_TASK DIRECTIONS_.
The records below hold a stretch from the line with "divisors := []" through the line with "idle := 0x000C#16"; return exactly those lines, ends included, and nothing more.

----

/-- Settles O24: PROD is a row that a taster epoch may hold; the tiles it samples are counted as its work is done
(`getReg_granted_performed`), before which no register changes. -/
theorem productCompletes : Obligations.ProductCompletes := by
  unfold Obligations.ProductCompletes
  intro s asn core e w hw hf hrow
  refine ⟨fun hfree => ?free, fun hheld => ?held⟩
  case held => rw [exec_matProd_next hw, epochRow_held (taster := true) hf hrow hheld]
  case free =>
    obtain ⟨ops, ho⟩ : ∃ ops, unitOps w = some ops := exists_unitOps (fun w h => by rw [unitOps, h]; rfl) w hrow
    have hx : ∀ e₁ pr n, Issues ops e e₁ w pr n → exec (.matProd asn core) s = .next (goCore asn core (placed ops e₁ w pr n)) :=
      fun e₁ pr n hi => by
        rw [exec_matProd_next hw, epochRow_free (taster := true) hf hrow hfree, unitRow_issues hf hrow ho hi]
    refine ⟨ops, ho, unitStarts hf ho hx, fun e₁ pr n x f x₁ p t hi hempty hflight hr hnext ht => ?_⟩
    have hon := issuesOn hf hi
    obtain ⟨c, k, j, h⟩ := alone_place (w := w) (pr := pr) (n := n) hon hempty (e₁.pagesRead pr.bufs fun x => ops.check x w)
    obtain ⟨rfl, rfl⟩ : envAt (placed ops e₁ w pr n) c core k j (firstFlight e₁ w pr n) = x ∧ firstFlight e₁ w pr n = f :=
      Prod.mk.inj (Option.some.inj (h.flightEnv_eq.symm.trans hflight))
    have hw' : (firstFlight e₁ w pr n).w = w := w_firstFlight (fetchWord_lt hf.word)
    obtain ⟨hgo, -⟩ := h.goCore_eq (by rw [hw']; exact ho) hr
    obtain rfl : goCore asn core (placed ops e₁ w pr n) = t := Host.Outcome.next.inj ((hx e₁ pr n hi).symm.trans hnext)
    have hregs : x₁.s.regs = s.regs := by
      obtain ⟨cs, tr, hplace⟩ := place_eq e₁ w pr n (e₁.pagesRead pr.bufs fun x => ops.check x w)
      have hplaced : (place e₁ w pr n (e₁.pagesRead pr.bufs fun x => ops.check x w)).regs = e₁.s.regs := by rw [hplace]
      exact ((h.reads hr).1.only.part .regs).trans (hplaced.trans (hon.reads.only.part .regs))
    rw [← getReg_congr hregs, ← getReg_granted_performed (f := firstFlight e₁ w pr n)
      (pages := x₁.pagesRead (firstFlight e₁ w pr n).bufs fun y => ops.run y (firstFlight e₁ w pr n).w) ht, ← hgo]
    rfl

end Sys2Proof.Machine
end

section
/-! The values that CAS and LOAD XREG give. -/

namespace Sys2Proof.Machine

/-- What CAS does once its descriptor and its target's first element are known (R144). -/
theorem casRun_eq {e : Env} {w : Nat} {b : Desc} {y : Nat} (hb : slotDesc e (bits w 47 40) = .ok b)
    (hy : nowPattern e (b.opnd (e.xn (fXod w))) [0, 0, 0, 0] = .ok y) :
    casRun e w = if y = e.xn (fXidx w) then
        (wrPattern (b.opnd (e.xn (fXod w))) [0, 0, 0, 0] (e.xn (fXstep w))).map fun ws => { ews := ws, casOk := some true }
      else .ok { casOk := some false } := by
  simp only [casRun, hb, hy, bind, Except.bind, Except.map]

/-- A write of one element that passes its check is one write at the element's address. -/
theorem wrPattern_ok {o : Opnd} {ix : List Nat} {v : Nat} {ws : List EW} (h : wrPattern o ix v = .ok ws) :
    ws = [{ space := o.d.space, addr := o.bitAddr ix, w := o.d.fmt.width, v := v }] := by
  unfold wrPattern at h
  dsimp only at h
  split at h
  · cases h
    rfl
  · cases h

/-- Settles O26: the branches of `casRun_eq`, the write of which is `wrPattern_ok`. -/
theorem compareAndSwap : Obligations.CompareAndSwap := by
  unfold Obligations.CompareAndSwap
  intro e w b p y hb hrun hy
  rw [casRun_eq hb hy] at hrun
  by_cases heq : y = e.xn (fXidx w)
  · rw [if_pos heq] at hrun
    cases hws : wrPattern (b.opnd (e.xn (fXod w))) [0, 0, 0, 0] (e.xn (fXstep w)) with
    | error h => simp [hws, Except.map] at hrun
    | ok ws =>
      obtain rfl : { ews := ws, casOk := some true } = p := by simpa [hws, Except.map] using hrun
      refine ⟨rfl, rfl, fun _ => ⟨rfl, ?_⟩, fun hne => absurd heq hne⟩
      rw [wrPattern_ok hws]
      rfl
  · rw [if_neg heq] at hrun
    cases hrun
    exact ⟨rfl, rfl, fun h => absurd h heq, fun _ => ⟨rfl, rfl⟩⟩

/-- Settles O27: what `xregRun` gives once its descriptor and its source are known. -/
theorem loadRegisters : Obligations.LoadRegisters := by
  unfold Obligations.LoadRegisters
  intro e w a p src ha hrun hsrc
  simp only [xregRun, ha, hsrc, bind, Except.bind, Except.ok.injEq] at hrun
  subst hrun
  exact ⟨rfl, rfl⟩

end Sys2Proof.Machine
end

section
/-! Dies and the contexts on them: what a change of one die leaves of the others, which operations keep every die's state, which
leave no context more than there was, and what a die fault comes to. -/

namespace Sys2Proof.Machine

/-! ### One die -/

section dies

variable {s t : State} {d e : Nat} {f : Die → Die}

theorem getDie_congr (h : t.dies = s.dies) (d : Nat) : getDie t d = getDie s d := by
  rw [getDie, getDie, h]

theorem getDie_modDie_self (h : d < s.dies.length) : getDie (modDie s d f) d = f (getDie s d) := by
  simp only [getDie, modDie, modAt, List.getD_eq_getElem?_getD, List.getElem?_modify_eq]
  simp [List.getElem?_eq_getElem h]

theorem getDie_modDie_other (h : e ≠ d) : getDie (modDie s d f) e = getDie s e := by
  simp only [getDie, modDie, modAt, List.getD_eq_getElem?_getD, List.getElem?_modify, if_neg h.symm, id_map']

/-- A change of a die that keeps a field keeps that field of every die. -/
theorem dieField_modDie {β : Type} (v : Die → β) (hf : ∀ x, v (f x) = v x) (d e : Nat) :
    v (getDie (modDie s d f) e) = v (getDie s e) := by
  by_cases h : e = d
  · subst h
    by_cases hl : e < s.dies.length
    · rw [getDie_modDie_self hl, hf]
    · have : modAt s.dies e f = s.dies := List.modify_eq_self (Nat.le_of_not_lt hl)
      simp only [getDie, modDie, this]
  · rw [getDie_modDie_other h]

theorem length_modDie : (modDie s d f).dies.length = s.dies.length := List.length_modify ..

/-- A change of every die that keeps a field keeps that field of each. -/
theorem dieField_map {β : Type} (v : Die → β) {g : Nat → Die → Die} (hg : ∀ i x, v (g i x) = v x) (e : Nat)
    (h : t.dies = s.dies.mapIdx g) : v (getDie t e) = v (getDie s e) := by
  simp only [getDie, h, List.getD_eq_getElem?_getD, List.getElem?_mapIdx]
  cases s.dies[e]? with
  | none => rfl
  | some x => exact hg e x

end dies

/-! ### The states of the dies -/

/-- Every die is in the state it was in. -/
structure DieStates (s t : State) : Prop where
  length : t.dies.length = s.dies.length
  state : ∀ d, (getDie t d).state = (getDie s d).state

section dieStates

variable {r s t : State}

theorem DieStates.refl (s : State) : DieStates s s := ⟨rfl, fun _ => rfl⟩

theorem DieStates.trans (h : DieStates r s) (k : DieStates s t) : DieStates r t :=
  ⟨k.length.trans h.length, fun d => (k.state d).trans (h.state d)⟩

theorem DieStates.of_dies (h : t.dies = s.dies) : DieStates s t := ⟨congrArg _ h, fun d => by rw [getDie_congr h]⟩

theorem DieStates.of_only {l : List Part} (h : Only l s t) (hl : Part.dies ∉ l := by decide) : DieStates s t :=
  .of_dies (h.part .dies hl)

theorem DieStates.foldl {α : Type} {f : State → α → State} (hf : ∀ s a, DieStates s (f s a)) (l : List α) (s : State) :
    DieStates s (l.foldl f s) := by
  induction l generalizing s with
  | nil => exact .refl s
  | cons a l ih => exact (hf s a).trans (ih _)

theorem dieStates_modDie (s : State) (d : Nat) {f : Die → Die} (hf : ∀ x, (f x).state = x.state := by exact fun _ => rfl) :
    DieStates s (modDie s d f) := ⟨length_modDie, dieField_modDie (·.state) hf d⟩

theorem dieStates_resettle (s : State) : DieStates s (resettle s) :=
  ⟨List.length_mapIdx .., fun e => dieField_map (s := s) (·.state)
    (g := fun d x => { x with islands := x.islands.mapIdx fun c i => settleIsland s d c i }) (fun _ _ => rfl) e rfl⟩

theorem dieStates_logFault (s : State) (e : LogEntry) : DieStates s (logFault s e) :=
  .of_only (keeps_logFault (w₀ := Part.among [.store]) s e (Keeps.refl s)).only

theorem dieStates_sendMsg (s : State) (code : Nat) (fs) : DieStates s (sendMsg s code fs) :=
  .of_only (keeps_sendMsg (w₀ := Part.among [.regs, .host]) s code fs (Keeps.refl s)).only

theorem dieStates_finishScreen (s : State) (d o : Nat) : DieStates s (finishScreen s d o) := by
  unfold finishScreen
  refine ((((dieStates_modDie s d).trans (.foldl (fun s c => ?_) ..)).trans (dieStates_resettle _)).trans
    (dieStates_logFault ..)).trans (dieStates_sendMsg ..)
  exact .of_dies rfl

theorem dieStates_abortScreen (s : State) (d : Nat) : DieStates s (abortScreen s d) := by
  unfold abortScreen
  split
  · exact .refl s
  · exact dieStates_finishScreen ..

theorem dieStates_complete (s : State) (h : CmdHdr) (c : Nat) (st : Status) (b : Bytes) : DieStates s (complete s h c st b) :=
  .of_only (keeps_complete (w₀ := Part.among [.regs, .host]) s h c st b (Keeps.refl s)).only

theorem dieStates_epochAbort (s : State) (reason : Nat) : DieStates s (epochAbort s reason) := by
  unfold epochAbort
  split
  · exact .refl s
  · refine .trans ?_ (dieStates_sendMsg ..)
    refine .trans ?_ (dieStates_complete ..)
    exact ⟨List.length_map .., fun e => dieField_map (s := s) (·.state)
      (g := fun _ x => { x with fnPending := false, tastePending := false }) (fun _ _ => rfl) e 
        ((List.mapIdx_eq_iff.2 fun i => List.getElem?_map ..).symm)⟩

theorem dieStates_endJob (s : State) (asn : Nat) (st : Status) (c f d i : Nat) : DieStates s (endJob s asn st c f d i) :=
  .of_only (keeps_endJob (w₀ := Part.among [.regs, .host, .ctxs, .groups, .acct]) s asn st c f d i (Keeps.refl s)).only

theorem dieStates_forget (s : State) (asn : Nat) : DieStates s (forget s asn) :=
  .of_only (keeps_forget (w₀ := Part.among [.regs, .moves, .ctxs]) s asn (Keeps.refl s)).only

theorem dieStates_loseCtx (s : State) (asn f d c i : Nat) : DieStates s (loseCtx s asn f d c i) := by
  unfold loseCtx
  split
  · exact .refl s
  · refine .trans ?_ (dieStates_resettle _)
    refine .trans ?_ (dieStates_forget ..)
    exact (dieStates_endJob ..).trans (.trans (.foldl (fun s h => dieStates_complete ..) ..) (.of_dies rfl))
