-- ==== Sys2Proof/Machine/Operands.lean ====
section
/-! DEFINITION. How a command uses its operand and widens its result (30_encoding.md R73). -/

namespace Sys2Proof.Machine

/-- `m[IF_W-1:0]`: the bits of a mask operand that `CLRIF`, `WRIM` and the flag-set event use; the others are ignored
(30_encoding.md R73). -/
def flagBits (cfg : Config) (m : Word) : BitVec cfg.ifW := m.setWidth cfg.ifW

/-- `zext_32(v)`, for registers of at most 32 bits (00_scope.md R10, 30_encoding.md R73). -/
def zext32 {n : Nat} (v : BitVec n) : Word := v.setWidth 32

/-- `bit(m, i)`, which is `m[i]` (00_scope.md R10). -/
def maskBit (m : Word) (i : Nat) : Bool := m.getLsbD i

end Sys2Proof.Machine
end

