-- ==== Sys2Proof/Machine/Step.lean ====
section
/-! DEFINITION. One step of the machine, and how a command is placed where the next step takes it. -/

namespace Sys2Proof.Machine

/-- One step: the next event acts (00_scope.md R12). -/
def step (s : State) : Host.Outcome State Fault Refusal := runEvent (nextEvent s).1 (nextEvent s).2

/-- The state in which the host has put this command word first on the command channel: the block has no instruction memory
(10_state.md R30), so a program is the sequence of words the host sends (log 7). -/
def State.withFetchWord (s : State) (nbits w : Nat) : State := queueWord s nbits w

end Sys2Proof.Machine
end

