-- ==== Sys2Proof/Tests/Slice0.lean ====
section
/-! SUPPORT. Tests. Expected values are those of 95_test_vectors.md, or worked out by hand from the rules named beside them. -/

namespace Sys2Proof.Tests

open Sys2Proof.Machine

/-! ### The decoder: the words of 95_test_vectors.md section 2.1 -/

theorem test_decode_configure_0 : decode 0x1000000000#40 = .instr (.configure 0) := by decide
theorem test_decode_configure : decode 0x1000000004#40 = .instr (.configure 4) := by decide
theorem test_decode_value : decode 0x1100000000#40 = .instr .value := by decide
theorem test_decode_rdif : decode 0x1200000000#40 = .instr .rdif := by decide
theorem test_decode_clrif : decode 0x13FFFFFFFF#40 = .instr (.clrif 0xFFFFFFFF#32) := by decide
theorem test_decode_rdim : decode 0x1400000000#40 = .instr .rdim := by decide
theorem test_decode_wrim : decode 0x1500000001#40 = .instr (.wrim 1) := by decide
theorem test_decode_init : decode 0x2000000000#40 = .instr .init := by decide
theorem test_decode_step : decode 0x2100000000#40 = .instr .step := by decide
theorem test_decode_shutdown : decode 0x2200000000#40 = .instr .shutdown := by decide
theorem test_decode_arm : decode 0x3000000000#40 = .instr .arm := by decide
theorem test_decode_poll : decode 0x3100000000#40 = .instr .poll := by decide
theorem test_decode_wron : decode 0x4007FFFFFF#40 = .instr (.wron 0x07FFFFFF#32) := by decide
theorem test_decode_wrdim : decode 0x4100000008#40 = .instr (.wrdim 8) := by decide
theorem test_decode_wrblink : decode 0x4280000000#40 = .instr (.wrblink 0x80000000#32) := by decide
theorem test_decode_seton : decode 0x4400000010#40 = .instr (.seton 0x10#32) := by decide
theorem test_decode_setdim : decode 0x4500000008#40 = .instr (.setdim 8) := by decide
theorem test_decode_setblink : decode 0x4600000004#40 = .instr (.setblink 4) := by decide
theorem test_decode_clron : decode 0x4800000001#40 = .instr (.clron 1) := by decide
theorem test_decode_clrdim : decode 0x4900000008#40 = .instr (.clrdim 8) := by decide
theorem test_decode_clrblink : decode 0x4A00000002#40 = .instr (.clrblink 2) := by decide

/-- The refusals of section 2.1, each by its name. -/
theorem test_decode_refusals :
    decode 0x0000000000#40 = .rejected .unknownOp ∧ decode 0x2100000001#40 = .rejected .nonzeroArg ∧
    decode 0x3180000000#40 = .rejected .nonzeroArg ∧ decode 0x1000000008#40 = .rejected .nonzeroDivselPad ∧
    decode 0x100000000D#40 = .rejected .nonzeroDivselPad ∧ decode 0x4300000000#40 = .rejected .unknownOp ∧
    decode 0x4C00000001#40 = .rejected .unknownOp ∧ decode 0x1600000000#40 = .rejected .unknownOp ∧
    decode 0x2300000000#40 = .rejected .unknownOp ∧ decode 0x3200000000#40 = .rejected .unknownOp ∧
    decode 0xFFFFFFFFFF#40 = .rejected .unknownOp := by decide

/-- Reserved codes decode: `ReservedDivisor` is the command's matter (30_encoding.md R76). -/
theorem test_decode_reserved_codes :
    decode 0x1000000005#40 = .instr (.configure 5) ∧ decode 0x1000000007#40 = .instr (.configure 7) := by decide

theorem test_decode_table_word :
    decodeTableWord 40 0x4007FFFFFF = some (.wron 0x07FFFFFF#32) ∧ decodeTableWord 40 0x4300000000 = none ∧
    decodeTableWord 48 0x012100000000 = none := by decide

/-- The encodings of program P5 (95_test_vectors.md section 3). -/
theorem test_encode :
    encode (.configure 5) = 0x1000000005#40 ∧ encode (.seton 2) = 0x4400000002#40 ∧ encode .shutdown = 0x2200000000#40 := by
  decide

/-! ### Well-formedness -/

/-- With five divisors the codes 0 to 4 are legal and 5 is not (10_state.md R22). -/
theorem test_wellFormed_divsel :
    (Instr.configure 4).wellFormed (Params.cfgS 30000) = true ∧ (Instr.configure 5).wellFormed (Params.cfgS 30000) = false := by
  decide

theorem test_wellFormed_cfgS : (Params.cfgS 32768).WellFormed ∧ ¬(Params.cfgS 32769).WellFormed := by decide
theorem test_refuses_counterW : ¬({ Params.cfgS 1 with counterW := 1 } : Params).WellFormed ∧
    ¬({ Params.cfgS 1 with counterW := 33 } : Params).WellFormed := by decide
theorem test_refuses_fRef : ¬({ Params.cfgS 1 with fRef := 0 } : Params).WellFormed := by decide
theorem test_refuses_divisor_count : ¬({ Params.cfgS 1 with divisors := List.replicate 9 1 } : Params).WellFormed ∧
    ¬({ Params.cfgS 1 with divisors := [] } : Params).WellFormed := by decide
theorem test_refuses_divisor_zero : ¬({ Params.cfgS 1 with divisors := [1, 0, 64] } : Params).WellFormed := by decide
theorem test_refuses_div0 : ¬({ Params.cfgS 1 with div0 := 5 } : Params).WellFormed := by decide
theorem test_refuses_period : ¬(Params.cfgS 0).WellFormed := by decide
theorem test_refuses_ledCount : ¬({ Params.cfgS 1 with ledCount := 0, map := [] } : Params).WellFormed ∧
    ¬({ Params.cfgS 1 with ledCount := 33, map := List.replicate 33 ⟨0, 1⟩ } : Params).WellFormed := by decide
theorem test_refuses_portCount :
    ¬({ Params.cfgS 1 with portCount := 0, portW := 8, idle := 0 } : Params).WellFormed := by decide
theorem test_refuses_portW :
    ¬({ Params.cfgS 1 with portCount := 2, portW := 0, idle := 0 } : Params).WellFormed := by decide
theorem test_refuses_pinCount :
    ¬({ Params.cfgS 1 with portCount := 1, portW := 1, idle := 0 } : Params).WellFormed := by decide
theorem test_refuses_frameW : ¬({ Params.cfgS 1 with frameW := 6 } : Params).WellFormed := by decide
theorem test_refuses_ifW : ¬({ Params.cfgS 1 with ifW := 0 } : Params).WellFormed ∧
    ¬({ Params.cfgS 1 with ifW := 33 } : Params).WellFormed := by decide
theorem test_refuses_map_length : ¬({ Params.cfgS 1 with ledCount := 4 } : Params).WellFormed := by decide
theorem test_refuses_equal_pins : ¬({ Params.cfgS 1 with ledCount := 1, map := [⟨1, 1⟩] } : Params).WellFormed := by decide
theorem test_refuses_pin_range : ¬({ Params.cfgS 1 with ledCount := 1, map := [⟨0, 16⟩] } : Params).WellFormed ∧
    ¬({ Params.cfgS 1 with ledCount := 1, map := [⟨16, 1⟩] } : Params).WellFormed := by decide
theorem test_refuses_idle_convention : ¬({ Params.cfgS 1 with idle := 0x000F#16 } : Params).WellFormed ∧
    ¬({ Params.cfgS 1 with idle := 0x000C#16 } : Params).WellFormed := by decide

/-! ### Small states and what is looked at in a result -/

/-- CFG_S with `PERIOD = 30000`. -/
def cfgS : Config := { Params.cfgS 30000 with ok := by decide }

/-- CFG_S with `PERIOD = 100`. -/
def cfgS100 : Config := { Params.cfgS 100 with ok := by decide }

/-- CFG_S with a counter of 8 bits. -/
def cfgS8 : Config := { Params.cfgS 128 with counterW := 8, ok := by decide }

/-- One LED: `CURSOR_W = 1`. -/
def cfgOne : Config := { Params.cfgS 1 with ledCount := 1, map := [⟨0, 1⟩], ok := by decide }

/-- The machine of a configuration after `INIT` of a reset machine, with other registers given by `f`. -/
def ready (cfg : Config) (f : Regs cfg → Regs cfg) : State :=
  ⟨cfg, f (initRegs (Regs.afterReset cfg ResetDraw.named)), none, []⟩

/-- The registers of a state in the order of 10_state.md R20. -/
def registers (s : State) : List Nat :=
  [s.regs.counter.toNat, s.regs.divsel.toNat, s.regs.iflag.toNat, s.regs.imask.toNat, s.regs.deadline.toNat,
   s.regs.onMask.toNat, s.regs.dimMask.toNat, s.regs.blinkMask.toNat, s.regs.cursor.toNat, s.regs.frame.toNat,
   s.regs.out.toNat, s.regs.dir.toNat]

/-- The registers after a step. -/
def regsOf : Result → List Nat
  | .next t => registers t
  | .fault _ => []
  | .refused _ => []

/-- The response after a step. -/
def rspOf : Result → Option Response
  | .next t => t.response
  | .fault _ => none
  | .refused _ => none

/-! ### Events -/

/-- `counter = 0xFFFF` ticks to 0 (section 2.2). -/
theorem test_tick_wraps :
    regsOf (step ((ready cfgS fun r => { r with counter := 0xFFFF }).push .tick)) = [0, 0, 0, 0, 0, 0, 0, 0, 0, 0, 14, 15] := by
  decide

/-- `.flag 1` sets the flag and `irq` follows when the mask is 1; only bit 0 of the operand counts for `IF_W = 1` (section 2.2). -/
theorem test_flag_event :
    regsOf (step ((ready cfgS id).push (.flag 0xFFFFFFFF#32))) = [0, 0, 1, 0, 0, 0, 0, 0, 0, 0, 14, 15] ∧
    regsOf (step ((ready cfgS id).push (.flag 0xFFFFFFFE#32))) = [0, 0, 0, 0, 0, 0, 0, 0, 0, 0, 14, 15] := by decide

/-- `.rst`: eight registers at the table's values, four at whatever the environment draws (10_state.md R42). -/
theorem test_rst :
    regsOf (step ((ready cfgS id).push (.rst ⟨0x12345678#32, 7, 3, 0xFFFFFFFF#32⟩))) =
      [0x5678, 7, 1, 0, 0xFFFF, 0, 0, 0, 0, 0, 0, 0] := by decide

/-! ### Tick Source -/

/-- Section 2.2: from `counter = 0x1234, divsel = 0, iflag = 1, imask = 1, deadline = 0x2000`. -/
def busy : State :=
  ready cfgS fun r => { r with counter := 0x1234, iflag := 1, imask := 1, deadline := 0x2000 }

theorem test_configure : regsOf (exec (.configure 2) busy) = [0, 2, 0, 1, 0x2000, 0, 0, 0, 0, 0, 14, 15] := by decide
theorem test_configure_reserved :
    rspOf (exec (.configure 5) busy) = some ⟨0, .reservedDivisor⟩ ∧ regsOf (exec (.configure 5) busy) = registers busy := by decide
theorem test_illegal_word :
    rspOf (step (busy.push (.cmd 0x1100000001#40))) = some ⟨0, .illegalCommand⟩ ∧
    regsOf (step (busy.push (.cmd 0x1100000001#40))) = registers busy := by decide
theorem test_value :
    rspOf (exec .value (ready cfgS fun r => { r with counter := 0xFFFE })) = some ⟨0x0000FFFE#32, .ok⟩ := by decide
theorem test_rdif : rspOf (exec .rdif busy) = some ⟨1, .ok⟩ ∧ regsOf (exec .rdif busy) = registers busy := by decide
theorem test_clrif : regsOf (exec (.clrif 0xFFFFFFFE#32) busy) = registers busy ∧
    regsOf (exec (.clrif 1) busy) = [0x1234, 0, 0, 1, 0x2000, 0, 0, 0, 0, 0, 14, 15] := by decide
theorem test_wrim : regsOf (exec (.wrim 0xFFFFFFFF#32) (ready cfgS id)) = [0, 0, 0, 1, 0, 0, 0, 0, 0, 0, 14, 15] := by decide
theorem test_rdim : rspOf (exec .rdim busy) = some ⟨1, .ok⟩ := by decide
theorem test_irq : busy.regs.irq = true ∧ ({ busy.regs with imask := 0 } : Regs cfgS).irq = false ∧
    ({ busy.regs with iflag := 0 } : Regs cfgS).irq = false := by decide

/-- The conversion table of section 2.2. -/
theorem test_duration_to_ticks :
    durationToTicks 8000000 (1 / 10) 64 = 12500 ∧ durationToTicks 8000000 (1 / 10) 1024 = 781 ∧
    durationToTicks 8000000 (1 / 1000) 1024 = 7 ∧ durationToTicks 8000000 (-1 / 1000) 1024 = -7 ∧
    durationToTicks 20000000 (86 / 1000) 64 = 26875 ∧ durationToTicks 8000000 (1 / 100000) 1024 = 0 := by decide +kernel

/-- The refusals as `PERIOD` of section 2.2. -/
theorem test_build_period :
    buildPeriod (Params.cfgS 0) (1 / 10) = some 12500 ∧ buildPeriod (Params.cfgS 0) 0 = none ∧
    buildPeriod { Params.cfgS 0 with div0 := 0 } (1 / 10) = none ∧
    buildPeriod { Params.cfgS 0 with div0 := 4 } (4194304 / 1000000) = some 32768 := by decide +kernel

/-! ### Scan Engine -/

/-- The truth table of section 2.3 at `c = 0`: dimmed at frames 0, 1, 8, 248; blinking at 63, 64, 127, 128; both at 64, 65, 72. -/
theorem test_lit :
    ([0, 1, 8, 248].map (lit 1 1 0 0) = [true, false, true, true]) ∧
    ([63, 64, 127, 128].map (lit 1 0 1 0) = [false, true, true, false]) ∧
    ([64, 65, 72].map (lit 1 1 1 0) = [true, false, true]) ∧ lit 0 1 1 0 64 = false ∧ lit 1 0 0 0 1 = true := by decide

----

_WRITTEN RESPONSE_.
    ¬({ Params.cfgS 1 with divisors := [] } : Params).WellFormed := by decide
theorem test_refuses_divisor_zero : ¬({ Params.cfgS 1 with divisors := [1, 0, 64] } : Params).WellFormed := by decide
theorem test_refuses_div0 : ¬({ Params.cfgS 1 with div0 := 5 } : Params).WellFormed := by decide
theorem test_refuses_period : ¬(Params.cfgS 0).WellFormed := by decide
theorem test_refuses_ledCount : ¬({ Params.cfgS 1 with ledCount := 0, map := [] } : Params).WellFormed ∧
    ¬({ Params.cfgS 1 with ledCount := 33, map := List.replicate 33 ⟨0, 1⟩ } : Params).WellFormed := by decide
theorem test_refuses_portCount :
    ¬({ Params.cfgS 1 with portCount := 0, portW := 8, idle := 0 } : Params).WellFormed := by decide
theorem test_refuses_portW :
    ¬({ Params.cfgS 1 with portCount := 2, portW := 0, idle := 0 } : Params).WellFormed := by decide
theorem test_refuses_pinCount :
    ¬({ Params.cfgS 1 with portCount := 1, portW := 1, idle := 0 } : Params).WellFormed := by decide
theorem test_refuses_frameW : ¬({ Params.cfgS 1 with frameW := 6 } : Params).WellFormed := by decide
theorem test_refuses_ifW : ¬({ Params.cfgS 1 with ifW := 0 } : Params).WellFormed ∧
    ¬({ Params.cfgS 1 with ifW := 33 } : Params).WellFormed := by decide
theorem test_refuses_map_length : ¬({ Params.cfgS 1 with ledCount := 4 } : Params).WellFormed := by decide
theorem test_refuses_equal_pins : ¬({ Params.cfgS 1 with ledCount := 1, map := [⟨1, 1⟩] } : Params).WellFormed := by decide
theorem test_refuses_pin_range : ¬({ Params.cfgS 1 with ledCount := 1, map := [⟨0, 16⟩] } : Params).WellFormed ∧
    ¬({ Params.cfgS 1 with ledCount := 1, map := [⟨16, 1⟩] } : Params).WellFormed := by decide
theorem test_refuses_idle_convention : ¬({ Params.cfgS 1 with idle := 0x000F#16 } : Params).WellFormed ∧
    ¬({ Params.cfgS 1 with idle := 0x000C#16 } : Params).WellFormed := by decide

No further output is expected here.